Figure 5. Christi Belcourt, Goodland, 2014, mixed media on canvas (detail).
Figure 6. Christi Belcourt, Goodland, 2014, mixed media on canvas (detail)
While Belcourt’s subversive maps address the violences of colonization through a discursive methodology, the work of Tiotia:ke/Montreal based street art collective, Unceded Voices, confronts issues of territory, fragmentation and belonging by physically occupying material space. As a group of primarily indigenous women from across North America, these artists continuously engage in trans-cultural and international relationships of exchange, while often rejecting concepts of difference and fragmentation based solely on imposed state borders and citizenship. In describing the objectives of the collective, the artists explain,
Unceded Voices: Anticolonial Street Artists Convergence is a biennial of primarily Indigenous-identified women/2spirit/Queer artists in […] unceded Haudenosaunee and Anishinabe territories (also known as Montreal). We recognize the importance of walls and structures as critical spaces to reclaim unceded Indigenous land and to aim Indigenous artists in their movement towards justice and healing for themselves and their culture. This work prompts a dialogue with the public about colonialism...[19]
In the 2015 edition of the collective’s occupation of Tiotia:ke/Montreal, the work of visual artist Melanie Cerventes (Xicana) from San Francisco, California, addresses the issues at stake through an exploration of iconographical, as well as mapped, methods of resistance.[20] In her wheatpaste mural (fig. 7), Cerventes depicts a map of North, South and Central America, uniformly coloured red, to represent what she subsequently labels “tierra Indigena”, or indigenous land. Repeated next to the recognizable icon of the map is a meta-image of the central Xicana woman in the foreground, and inscribed beside her are the words “Indigenous women defending land and life since the beginning of time”.

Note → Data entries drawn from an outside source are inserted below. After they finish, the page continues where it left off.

-- ==== Sys2Proof/Laws/Frames.lean ====
section
/-!
SUPPORT. How frames compose: which operations keep the fields outside a list.
-/

namespace Sys2Proof.Machine

theorem Kept.refl (l : List Fld) (s : State) : Kept l s s := fun _ _ => rfl

theorem Kept.trans {l : List Fld} {s t u : State} (h : Kept l s t) (k : Kept l t u) : Kept l s u :=
  fun f hf => (k f hf).trans (h f hf)

theorem Kept.mono {l m : List Fld} {s t : State} (h : Kept l s t) (hm : ∀ f ∈ l, f.key ∈ m.map Fld.key) : Kept m s t := by
  intro f hf
  refine h f fun hl => hf ?_
  obtain ⟨g, hg, hk⟩ := List.mem_map.1 hl
  exact hk ▸ hm g hg

/-- A change that leaves every field. -/
theorem Kept.of_fields {l : List Fld} {s t u : State} (h : Kept l s t) (hf : u.fields = t.fields) : Kept l s u := by
  intro f hk
  rw [← h f hk]
  simp [State.getF, hf]

theorem Kept.setF {l : List Fld} {s t : State} (h : Kept l s t) (f : Fld) (v : Nat) (hf : f.key ∈ l.map Fld.key) :
    Kept l s (t.setF f v) := by
  intro g hg
  rw [← h g hg]
  exact getF_setF_ne t f g v fun e => hg (e ▸ hf)

theorem Kept.setB {l : List Fld} {s t : State} (h : Kept l s t) (f : Fld) (b : Bool) (hf : f.key ∈ l.map Fld.key) :
    Kept l s (t.setB f b) := h.setF f _ hf

theorem Kept.setMany {l : List Fld} {s : State} (m : List (Fld × Nat)) :
    ∀ {t : State}, Kept l s t → (∀ p ∈ m, p.1.key ∈ l.map Fld.key) → Kept l s (t.setMany m) := by
  induction m with
  | nil => intro t h _; exact h
  | cons p r ih =>
    intro t h hm
    rw [setMany_cons]
    exact ih (h.setF p.1 p.2 (hm p List.mem_cons_self)) fun q hq => hm q (List.mem_cons_of_mem _ hq)

theorem Kept.count {l : List Fld} {s t : State} (h : Kept l s t) (f : Fld) (hf : f.key ∈ l.map Fld.key) : Kept l s (t.count f) := by
  unfold State.count
  split
  · exact h.setF f _ hf
  · exact h

theorem Kept.setBitOf {l : List Fld} {s t : State} (h : Kept l s t) (f : Fld) (i : Nat) (b : Bool) (hf : f.key ∈ l.map Fld.key) :
    Kept l s (t.setBitOf f i b) := by
  unfold State.setBitOf
  split
  · exact h
  · split <;> exact h.setF f _ hf

theorem Kept.each {l : List Fld} {s : State} (xs : List Nat) (g : Nat → State → State)
    (hg : ∀ x ∈ xs, ∀ t, Kept l s t → Kept l s (g x t)) : ∀ t, Kept l s t → Kept l s (t.each xs g) := by
  induction xs with
  | nil => intro t h; exact h
  | cons x r ih =>
    intro t h
    exact ih (fun y hy => hg y (List.mem_cons_of_mem _ hy)) _ (hg x List.mem_cons_self t h)

/-- A side-band reason changes SB_REQ alone. -/
theorem Kept.request {l : List Fld} {s t : State} (h : Kept l s t) (b : Nat) (hf : Reg.SB_REQ_req.key ∈ l.map Fld.key) :
    Kept l s (t.request b) := by
  unfold State.request
  split
  · exact h
  · dsimp only
    split
    · exact (h.setBitOf Reg.SB_REQ_req b true hf).of_fields rfl
    · exact h.setBitOf Reg.SB_REQ_req b true hf

/-! What setting a single bit of a field reads as. -/

theorem bitOf_add_pow (v i j : Nat) (h : bitOf v i = false) : bitOf (v + 2 ^ i) j = (bitOf v j || decide (i = j)) := by
  have hb : ∀ v i, bitOf v i = v.testBit i := by
    intro v i
    simp [bitOf, Nat.testBit_eq_decide_div_mod_eq]
  rw [hb] at h
  rw [hb, hb]
  rcases Nat.lt_trichotomy i j with hij | hij | hij
  · have hk : (v + 2 ^ i).testBit j = v.testBit j := by
      have e : v + 2 ^ i = v ||| 2 ^ i := by
        apply Nat.eq_of_testBit_eq
        intro k
        rw [Nat.testBit_or, Nat.testBit_two_pow]
        have := Nat.testBit_two_pow_add_eq v i
        rcases Nat.lt_trichotomy i k with h1 | h1 | h1
        · have hz : decide (i = k) = false := by simp; omega
          rw [hz, Bool.or_false]
          have hd : v / 2 ^ i % 2 = 0 := by
            have := Nat.testBit_eq_decide_div_mod_eq (x := v) (i := i)
            rw [h] at this
            have := of_decide_eq_false this.symm
            omega
          rw [Nat.testBit_eq_decide_div_mod_eq, Nat.testBit_eq_decide_div_mod_eq]
          congr 1
          obtain ⟨m, rfl⟩ : ∃ m, k = i + 1 + m := ⟨k - i - 1, by omega⟩
          rw [show 2 ^ (i + 1 + m) = 2 ^ i * (2 * 2 ^ m) from by rw [pow_add, pow_succ]; ring]
          rw [← Nat.div_div_eq_div_mul, ← Nat.div_div_eq_div_mul, Nat.add_div_right _ (Nat.two_pow_pos i)]
          rw [← Nat.div_div_eq_div_mul, ← Nat.div_div_eq_div_mul]
          rw [show (v / 2 ^ i).succ / 2 = v / 2 ^ i / 2 from by omega]
        · subst h1
          rw [Nat.add_comm, this, h]; simp
        · have hz : decide (i = k) = false := by simp; omega
          rw [hz, Bool.or_false, Nat.add_comm, Nat.testBit_two_pow_add_gt h1]
      rw [e, Nat.testBit_or, Nat.testBit_two_pow]
      simp; omega
    rw [hk]; simp; omega
  · subst hij
    rw [Nat.add_comm, Nat.testBit_two_pow_add_eq, h]; simp
  · rw [Nat.add_comm, Nat.testBit_two_pow_add_gt hij]
    simp; omega

end Sys2Proof.Machine
end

In service to the mural’s public location and overt anti-colonial message, Cerventes points to the centrality of land (and its protection) within concepts of ownership, stewardship and belonging, while also bringing attention to the enduring presence of Indigenous peoples across the Western hemisphere. Like Belcourt, Cerventes uses an immediately recognizable map to draw her viewer’s attention to the status of unceded and stolen territory. However, unlike Belcourt who chose to include specific locations and a variety of languages to specify regional ownership, Cerventes clearly depicts the territory as uniformly indigenous. Subsequently, in opposition to the fragmentary perspectives experienced thus far, the artist rejects emphasis on any form of spatial border, indigenous or colonial. This materialized denial of regional and international borders highlights divergent understandings of the land and its occupation, while proposing an alternative to the fragmented composition of modern colonial states. Instead, indigenous occupants are scripted as being entirely sovereign, across all three continents, without exception. By presenting this to the settler public in the streets of Montreal, Cerventes takes up space and pushes back against the colonization of the entire Western hemisphere.[21]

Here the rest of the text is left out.